# antiderivatives

#### rushin25

f ''(x) = 8 + cos(x)

f(0) = -1

here is what i got
f '(x)= 8x + sinx +C
f(x) = 4x^2 - cos x + Cx +D

since f(0)= -1
f(0)= 0-1+0+D= -1
D = 0

Now the problem is..how do i substitute the value
in f(x) ???

#### Prove It

MHF Helper
f ''(x) = 8 + cos(x)

f(0) = -1

here is what i got
f '(x)= 8x + sinx +C
f(x) = 4x^2 - cos x + Cx +D

since f(0)= -1
f(0)= 0-1+0+D= -1
D = 0

Now the problem is..how do i substitute the value
in f(x) ???
If $$\displaystyle D = 0$$

then $$\displaystyle f(x) = 4x^2 - \cos{x} + Cx$$.

So now

$$\displaystyle 0 = 4\left(\frac{\pi}{2}\right)^2 - \cos{\left(\frac{\pi}{2}\right)} + \frac{\pi}{2}C$$.

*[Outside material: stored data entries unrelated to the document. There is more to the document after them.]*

/-! ### Channels and streams -/

/-- Where a byte address leads (R201, R235, Table 09-1). Offsets and addresses are in bytes. -/
inductive Loc where
  | ext (pa : Nat)
  | stage (off : Nat)
  | relay (n off : Nat)
  | core (n off : Nat)
  | hole (pa : Nat)
  | remote (chip win off : Nat)
  deriving DecidableEq, Repr

/-- A leaf of the page tables (Table 11-2). `base` is the physical page address, or OHALF × 32 MiB of a remote leaf. -/
structure Leaf where
  level : Nat
  w : Bool
  echo : Bool
  remote : Bool
  base : Nat
  chip : Nat
  win : Nat
  deriving DecidableEq, Repr

/-- An entry of a stream's translation set: a 32 MiB region and its leaf (R251). -/
structure XEnt where
  region : Nat
  leaf : Leaf
  deriving DecidableEq, Repr

/-- A region that a pre-walk needs: operand (Table 11-4), whether it is written, lowest address reached (R251, R257). -/
structure XReq where
  region : Nat
  opnd : Nat
  write : Bool
  va : Nat
  deriving DecidableEq, Repr

/-- An element pair (04): the source bit address, or none for a pad; the pad element's bits; the destination bit address;
the element offsets of both sides for the scale array (R133); the destination block (R144). -/
structure Pair where
  src : Option Nat
  pad : Nat
  dst : Nat
  so : Int
  dof : Int
  blk : List Int
  deriving DecidableEq, Repr

/-- An element as it left Kaleidoscope: its pair and its bits in the source format (R25). -/
structure Elem where
  pair : Pair
  raw : Nat
  deriving DecidableEq, Repr

/-- What a line request of a group reads: source data, scales, or the destination of an accumulation (R135, R150). -/
inductive RdKind where
  | data | scale | acc
  deriving DecidableEq, Repr

/-- A destination line of a group: its place, its virtual line, the elements it receives, whether it carries scales, whether it is the held
line (R58, R104), and which steps it has passed. -/
structure OutLine where
  loc : Loc
  vl : Nat
  pairs : List Pair
  scale : Bool
  held : Bool
  opnd : Nat
  deriving DecidableEq, Repr

/-- An output line that has left its quadrant and waits for its Mordant unit, with its elements and those of the blocks it
holds parts of (R120, R127, R144). -/
structure Emitted where
  line : OutLine
  elems : List Elem
  block : List Elem
  deriving DecidableEq, Repr

/-- A line ready for write issue. -/
structure Ready where
  line : OutLine
  data : LineData
  be : LineEn
  deriving DecidableEq, Repr

/-- A landing group (R110) and what has become of its lines. -/
structure Group where
  no : Nat
  quad : Nat
  bound : Nat
  reserved : Bool
  toRead : List (Loc × RdKind × Nat)
  landed : List (Loc × RdKind × LineData)
  outs : List OutLine
  emitted : List Emitted
  ready : List Ready
  deriving DecidableEq, Repr

/-- A tile past the start of its pre-walk (R22, R99). `srcs` lists its source lines in the order they are read, SORD for a TENSOR (R99),
and `run` is the number of the run of a program that it comes from (R108). `strad` holds the destination bits of the elements that lie
in two lines and have been formed for one of them (R98: an element is whole); `xgen` and `xasid` are the generation of invalidations and
the ASID under which its set was built (R258). -/
structure Tile where
  no : Nat
  att : Nat
  run : Nat
  pairs : List Pair
  srcs : List Nat
  need : List XReq
  xset : List XEnt
  xgen : Nat
  xasid : BitVec 8
  walked : Bool
  groups : List Group
  bytes : Nat
  wrote : Bool
  strad : List (Nat × Nat)
  deriving DecidableEq, Repr

/-- A dimension entry of a shape record (Table 04-2). -/
structure Dim where
  ext : Nat
  tile : Nat
  padLo : Nat
  padHi : Nat
  sStart : Int
  sStride : Int
  dStride : Int
  sbLo : Int
  sbHi : Int
  dbLo : Int
  dbHi : Int
  deriving DecidableEq, Repr

/-- A shape record (R89). -/
structure Shape where
  dims : List Dim
  sord : List Nat
  dord : List Nat
  idxDim : Nat
  idxSide : Bool
  idxSgn : Bool
  padVal : Nat
  scLen : Nat
  dcLen : Nat
  deriving DecidableEq, Repr

/-- The machine of a Whirligig program (R106, R107). `made` counts the runs it has emitted; those in `runs` wait for their tiles. -/
structure Whirl where
  prog : List W64
  g : Vector W32 8
  pc : Nat
  emits : Nat
  quiet : Nat
  written : Nat
  runs : List (Int × Int × Nat)
  made : Nat
  stopped : Bool
  deriving DecidableEq, Repr

/-- The cursor of a GATHER (R87). -/
structure GCur where
  e : Nat
  si : Nat
  sk : Nat
  di : Nat
  dk : Nat
  carry : List Pair
  deriving DecidableEq, Repr

/-- What a stream waits for (R65 to R70, R164). A WAIT VALUE knows whether its read has been sent; one that crosses a line of stage memory
has, once it has read its first part, that part's bytes (R268). -/
inductive Wait where
  | none
  | signal (line : Nat)
  | ack (obj : Nat)
  | push
  | barrier (obj : Nat) (tag : BitVec 2) (dep : Bool)
  | value (sent : Bool)
  | valueHigh (low : List Byte)
  | pop (popped : Option W32)
  | popWrite (line : Nat)
  | filled (ring : Nat)
  | free (ring : Nat)
  | drain
  | chan
  | fence (scope : Nat)
  | mailbox (words : List W32)
  | advice (w : Nat)
  | warm (next : Nat)
  deriving DecidableEq, Repr

/-- How far a stream has come: decoded and waiting for a slot or its first step, started, or its last action taken with
the code and DETAIL of its completion (R56, Table 03-18). -/
inductive StreamSt where
  | decoded
  | started
  | ending (code detail : Nat)
  | done (code detail : Nat)
  deriving DecidableEq, Repr

/-- A stream: one descriptor in execution (R18). `pre` holds the leaves found for the reads that precede its next tile and for its
control addresses (R251); `idxRaw`, `sRaw` and `dRaw` are what the reads of its index stream and its lists are answered with, or none
while an answer is due (R75, R88), and `gknown` holds the lines of them that have been read, by twice the number of the virtual line,
plus 1 for the destination list (R88, R102); `slotP`, `slotC` the ring, ordinal and slot held on each side (R164). -/
structure Stream where
  addr : Nat
  desc : DescData
  st : StreamSt
  slot : Bool
  stamp : Nat
  src : Nat
  dst : Nat
  index : Nat
  scale : Nat
  shape : Option Shape
  idxRaw : Option RecAns
  sRaw : Option RecAns
  dRaw : Option RecAns
  whirl : Option Whirl
  gcur : GCur
  gknown : List (Nat × List Byte)
  mcur : Nat
  tno : Nat
  gno : Nat
  last : Bool
  tiles : List Tile
  retries : Nat
  spent : Nat
  trans : Nat
  bytes : Nat
  wait : Wait
  pre : List XEnt
  slotP : Option (Nat × Nat × Nat)
  slotC : Option (Nat × Nat × Nat)
  deriving DecidableEq, Repr

/-- Channel states (Table 03-2). -/
inductive ChSt where
  | disabled | idle | running | parked | cqFull | out | halted
  deriving DecidableEq, Repr

/-- A write that ended without a normal acknowledgement after its descriptor completed (R380). -/
structure LateErr where
  gen : Nat
  cls : Nat
  code : Nat
  detail : Nat
  deriving DecidableEq, Repr

/-- A completion record on its way (R71, R216). `held` is the address and the words of one that waits at a migrating pool's gate (R191). -/
structure RecOut where
  code : Nat
  irq : Bool
  halt : Bool
  held : Option (Nat × W64 × W64) := none
  deriving DecidableEq, Repr

/-- A channel (Table 03-1). `st` is never `disabled`: a channel without a valid image entry reads DISABLED (`chState`). `pre` is the
state held before OUT; `pstamp` is the order stamp of the doorbell that set PENDING (R19); `gen` counts the count-back points of R58,
and `tcw` holds the count and the traffic class of the latest remote write (R222); `blocked` is R340's refusal of doorbells;
`fetchTries` of 10, 11 or 12 says that the fetch has failed with ECC, WORLD or TIMEOUT; `fetchDue` is a fetch that has still to leave, for
want of power in its way (R315). -/
structure Chan where
  st : ChSt := .idle
  pre : ChSt := .idle
  head : BitVec 52 := 0
  pending : Bool := false
  lastCode : BitVec 4 := 0
  seq : BitVec 16 := 0
  cqBase : BitVec 40 := 0
  log2n : Nat := 4
  cqHead : BitVec 12 := 0
  tail : BitVec 12 := 0
  phase : Bool := true
  fetched : List (Nat × DescData) := []
  fetching : Option Nat := none
  fetchDue : Option Nat := none
  fetchTries : Nat := 0
  la : Nat := 8
  stamp : Nat := 0
  pstamp : Nat := 0
  gen : Nat := 0
  tcw : Option (Nat × Nat) := none
  late : List LateErr := []
  arrRec : Option (BitVec 10 × BitVec 2) := none
  recOut : Option RecOut := none
  blocked : Bool := false
  stream : Option Stream := none
  deriving DecidableEq, Repr

/-- MZ_CTX_STATUS.STATE (Table 03-20). -/
inductive CtxSt where
  | run | switching | out | resuming
  deriving DecidableEq, Repr

/-- A context (Tables 03-20, 11-7; MZ_BAR_MAP_c of Table 13-6). `lastSeq` is the SEQ of the latest fault record that named it
(R79); `killing` says that KILL waits for its tiles; `restoring` that ABORT reads its save area back for its privileged
objects. -/
structure Ctx where
  st : CtxSt := .run
  cause : Nat := 0
  save : BitVec 40 := 0
  root : BitVec 40 := 0
  en : Bool := false
  asid : BitVec 8 := 0
  own : Bool := true
  count : Nat := 64
  base : Nat := 0
  lastSeq : BitVec 16 := 0
  killing : Bool := false
  restoring : Bool := false
  deriving DecidableEq, Repr

/-! ### Lines, movers, counters of the data path -/

/-- What an outstanding line or request is for. An inbound write of a relay chain is one too, from a memory port and without a tag (R182,
R208). -/
inductive LineKind where
  | read (tile att grp : Nat) (k : RdKind) (opnd : Nat)
  | write (tile att : Nat) (opnd : Nat) (acc : Bool)
  | signal (add : Bool) (wide : Bool)
  | popWrite
  | inbound (port : Nat) (id : Nat)
  deriving DecidableEq, Repr

/-- An outstanding line (R23): its tag pool, its channel and the channel's SEQ when it was issued, its count-back generation (R58), the
generation and the ASID of its translation (R258), what it does with the echo cache (R179: 0 nothing, 1 installs its copy, 2 hits), its
lane, and the relay members that have still to take it (R182). -/
structure Line where
  id : Nat
  pool : Pool
  ch : Nat
  dseq : BitVec 16
  kind : LineKind
  loc : Loc
  ns : Bool
  data : LineData
  be : LineEn
  gen : Nat
  xgen : Nat
  asid : BitVec 8
  echo : Nat
  lane : Nat
  left : List Nat
  deriving DecidableEq, Repr

/-- Places that one side of one lane cluster has used in its present window of 8 T-cycles, `now` of them in its present T-cycle (R184). -/
structure Win8 where
  t : Nat := 0
  now : Nat := 0
  own : Nat := 0
  rm : Nat := 0
  deriving DecidableEq, Repr
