/-- A register write at window offset `off`: not accepted while MZ_BLKRDY is low (the request waits in the fabric, log
11); ignored outside the AON pages in SAFE; a non-secure write of a secure register raises a notice and does nothing;
otherwise its effect. The answer is OKAY. -/
def mmioW (s : State) (off : Nat) (ns sec : Bool) (f : State → State) : State :=
  if !mmioReady s then s
  else if s.aon.fc.st == .safe && !safePage off then emit s (.mmio 0 0)
  else if ns && sec then emit (notice s 0 1 0 off 0) (.mmio 0 0)
  else emit (f s) (.mmio 0 0)

/-- A register read with an effect of its own, answered with the value `f` gives. -/
def mmioR (s : State) (off : Nat) (ns sec : Bool) (f : State → State × W32) : State :=
  if !mmioReady s then s
  else if s.aon.fc.st == .safe && !safePage off then emit s (.mmio 0 0)
  else if ns && sec then emit (notice s 0 0 0 off 0) (.mmio 0 0)
  else let r := f s; emit r.1 (.mmio 0 r.2)

/-! ### Offsets of the register blocks in the MMIO window (Tables 19-1 to 19-6) -/

/-- Channel block (Table 03-1). -/
def chOff (c r : Nat) : Nat := 0x8000 + 0x1000 * (c / 128) + 0x20 * (c % 128) + r
/-- Ring block (Table 07-2). -/
def ringOff (n r : Nat) : Nat := 0x12000 + 0x1000 * (n / 128) + 0x20 * (n % 128) + r

/-! ### Channel state and streams -/

/-- The channel state that MZ_CH_STATUS shows: DISABLED without a valid image entry (Table 03-2). -/
def chState (s : State) (c : Nat) : ChSt := if chanValid s c then (chan s c).st else .disabled

/-- The encoding of a channel state (Table 03-2). -/
def ChSt.code : ChSt → Nat
  | .disabled => 0 | .idle => 1 | .running => 2 | .parked => 3 | .cqFull => 4 | .out => 5 | .halted => 6

/-- The channel's stream, if a descriptor is in execution. -/
def stream (s : State) (c : Nat) : Option Stream := (chan s c).stream

/-- Replace the stream of a channel. -/
def setStream (s : State) (c : Nat) (x : Stream) : State := setChan s c { chan s c with stream := some x }

/-- Change the stream of a channel, if it has one. -/
def modStream (s : State) (c : Nat) (f : Stream → Stream) : State :=
  match stream s c with
  | some x => setStream s c (f x)
  | none => s

/-- Completion codes (Table 03-18). -/
def cOK : Nat := 0
def cRETRIED : Nat := 1
def cSTATE : Nat := 2
def cFAULT : Nat := 3
def cPAGES : Nat := 4
def cABANDONED : Nat := 5
def cPOISONED : Nat := 6
def cWORLD : Nat := 7
def cTIMEOUT : Nat := 8
def cLINK : Nat := 9
def cECC : Nat := 10
def cTAG : Nat := 11

/-- A stream's last action is taken: DESCRIPTOR_COMPLETE may write its completion (R56). -/
def finish (s : State) (c code detail : Nat) : State :=
  modStream s c fun x => { x with st := .done code detail, wait := .none }

/-- A refusal with STATE: the stream is done, and the refused-command source has one event (R76). -/
def refuseStream (s : State) (c detail : Nat) : State :=
  match stream s c with
  | some x => refuse (finish s c cSTATE detail) x.addr detail (feIsland c)
  | none => s

/-- One of the failing checks' DETAILs, freely chosen (log 6). -/
def pickDetail (s : State) (ds : List Nat) : Nat := ds.getD (Config.pick s.fresh % ds.length) 0

/-- The type field of a descriptor (Table 03-3). -/
def dType (d : DescData) : Nat := fld d 0 4
/-- CHAIN. -/
def dChain (d : DescData) : Nat := fld d 4 2
/-- PRIO. -/
def dPrio (d : DescData) : Nat := fld d 6 2
/-- BF. -/
def dBf (d : DescData) : Bool := bitOf d 8
/-- IRQ. -/
def dIrq (d : DescData) : Bool := bitOf d 9
/-- CREC. -/
def dCrec (d : DescData) : Bool := bitOf d 10
/-- FINAL. -/
def dFinal (d : DescData) : Bool := bitOf d 11
/-- PERSIST. -/
def dPersist (d : DescData) : Bool := bitOf d 12
/-- Bits of the type word TW (R54). -/
def tw (d : DescData) (lo n : Nat) : Nat := fld d (32 + lo) n
/-- NEXT as an address (Table 03-3). -/
def dNext (d : DescData) : Nat := fld d 70 46 * 64
/-- Bits of word `k`. -/
def dW (d : DescData) (k lo n : Nat) : Nat := fld d (64 * k + lo) n

/-- Whether a descriptor is a data descriptor (Table 03-4). -/
def isData (d : DescData) : Bool := decide (1 ≤ dType d) && decide (dType d ≤ 4)

/-- Whether a channel is a target of a function re-initialisation: bound to context `t`, or in group `t` (R340). -/
def reTarget (s : State) (kind : Bool) (t c : Nat) : Bool :=
  (chanCfg s c).valid && (if kind then c / 16 == t else (chanCfg s c).ctx == t)

/-- Whether a channel is stopped for a re-initialisation that is under way. -/
def reStopped (s : State) (c : Nat) : Bool := s.aon.fc.reBusy && reTarget s s.aon.fc.goKind s.aon.fc.goTarget c

/-- Whether a channel's context lets it start something new (R77): it is in RUN, and no ABORT is still restoring its objects. -/
def ctxRuns (s : State) (c : Nat) : Bool :=
  let k := ctx s (chanCfg s c).ctx
  k.st == .run && !k.restoring && !reStopped s c

/-- The stream of a channel when it may act: its channel runs, its context is RUN (R77), it holds a slot, and it is in the
state `p` accepts. -/
def acting (s : State) (c : Nat) (p : Stream → Bool) : Option Stream :=
  if operating s && chState s c == .running && ctxRuns s c then
    match stream s c with
    | some x => if x.slot && p x then some x else none
    | none => none
  else none

/-- The same for a descriptor of type `t` that has not started. -/
def fresh (s : State) (c : Nat) (t : Nat) : Option Stream :=
  acting s c fun x => x.st == .decoded && dType x.desc == t

/-- Whether a line's kind is that of a write. -/
def isWrite (k : LineKind) : Bool :=
  match k with
  | .write .. => true
  | .signal .. => true
  | .popWrite => true
  | .inbound .. => true
  | .read .. => false

/-- The class of a write for FENCE: 0 core space and relay, 1 stage and external memory, 2 remote (Table 12-2). -/
def locClass : Loc → Nat
  | .core .. => 0
  | .relay .. => 0
  | .remote .. => 2
  | _ => 1

/-- The outstanding writes of a channel that `p` selects by count-back generation and class. -/
def writesOut (s : State) (c : Nat) (p : Nat → Nat → Bool) : Bool :=
  s.path.lines.any fun l => l.ch == c && isWrite l.kind && p l.gen (locClass l.loc)

/-- The first late error of a channel that `p` selects (R380). -/
def lateErr (s : State) (c : Nat) (p : Nat → Nat → Bool) : Option LateErr :=
  (chan s c).late.find? fun e => p e.gen e.cls

/-- Report a late error in the descriptor that waits for it: it takes no action and ends with that code (R380). Of several such writes the
first is reported at once, without waiting for the others, and the rest are kept for the next descriptor that waits (DESIGN CHOICE, log
42). -/
def reportLate (s : State) (c : Nat) (e : LateErr) : State :=
  let x := chan s c
  finish (setChan s c { x with late := x.late.erase e }) c e.code e.detail

/-- The count-back of R58 at this moment: writes since the channel's last count-back point. -/
def sinceBack (s : State) (c : Nat) : Nat → Nat → Bool := fun g _ => g == (chan s c).gen

/-- A count-back point: later held writes and hand-offs do not wait for what was issued before it (R58). -/
def countBack (s : State) (c : Nat) : State := let x := chan s c; setChan s c { x with gen := x.gen + 1 }

/-- A hand-off of R58, R161 and R269 item 4: report a late error, or wait while a counted-back write is unacknowledged, or
act. A waiting hand-off changes nothing. -/
def handOff (s : State) (c : Nat) (act : State → State) : State :=
  match lateErr s c (sinceBack s c) with
  | some e => reportLate s c e
  | none => if writesOut s c (sinceBack s c) then s else act s

/-- The lines of a 512 B batch in external memory. -/
def fetchLines (s : State) (blk : Nat) : List Nat :=
  ((List.range 4).map fun k => blk + 128 * k).filter fun a => match locOf s a with | .ext _ => true | _ => false

/-- Whether what a fetch goes through is powered: its channel's quarter, and the memory ports of its lines (R32, R315). -/
def fetchReady (s : State) (c blk : Nat) : Bool :=
  (isl s (feIsland c)).ps == .on && (fetchLines s blk).all fun a => (isl s (44 + memPortOf s a / 2)).ps == .on

/-- The IDs of a channel's fetch. -/
def fetchIds (s : State) (c : Nat) : List Nat := (s.ports.own.filter fun e => e.kind == .fetch c).map fun e => e.id % 65536

/-- A fetch leaves: one read of each of its lines (R51, R204). -/
def sendFetch (s : State) (c blk : Nat) : State :=
  let s := setChan s c { chan s c with fetching := some blk, fetchDue := none }
  let s := (fetchLines s blk).foldl (fun s a => (ownReq s (memPortOf s a) 0 a (.fetch c)).1) s
  emit s (.fetch c blk (fetchIds s c))

/-- A batch is to be fetched: at once, or as soon as its way is powered. -/
def startFetch (s : State) (c blk : Nat) : State :=
  if fetchReady s c blk then sendFetch s c blk else setChan s c { chan s c with fetchDue := some blk }

/-- The fetches that power held back leave where their way is open now. -/
def dueFetches (s : State) : State :=
  (tkeys s.chans).foldl (fun s c => match (chan s c).fetchDue with
    | some b => if fetchReady s c b then sendFetch s c b else s
    | none => s) s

Simplify and solve for $$\displaystyle C$$.

#### rushin25

but what will be the value for 4(pi/2)^2 ?

#### Prove It

MHF Helper
but what will be the value for 4(pi/2)^2 ?
Surely $$\displaystyle 4\left(\frac{\pi}{2}\right)^2 = 4\left(\frac{\pi^2}{4}\right) = \pi^2$$...

#### rushin25

lol...my bad...didn't see that... so should i use the pi value in radian?

#### Prove It

MHF Helper
lol...my bad...didn't see that... so should i use the pi value in radian?
Yes, if you are given values of $$\displaystyle \pi$$ then it is safe to assume you are measuring in radians.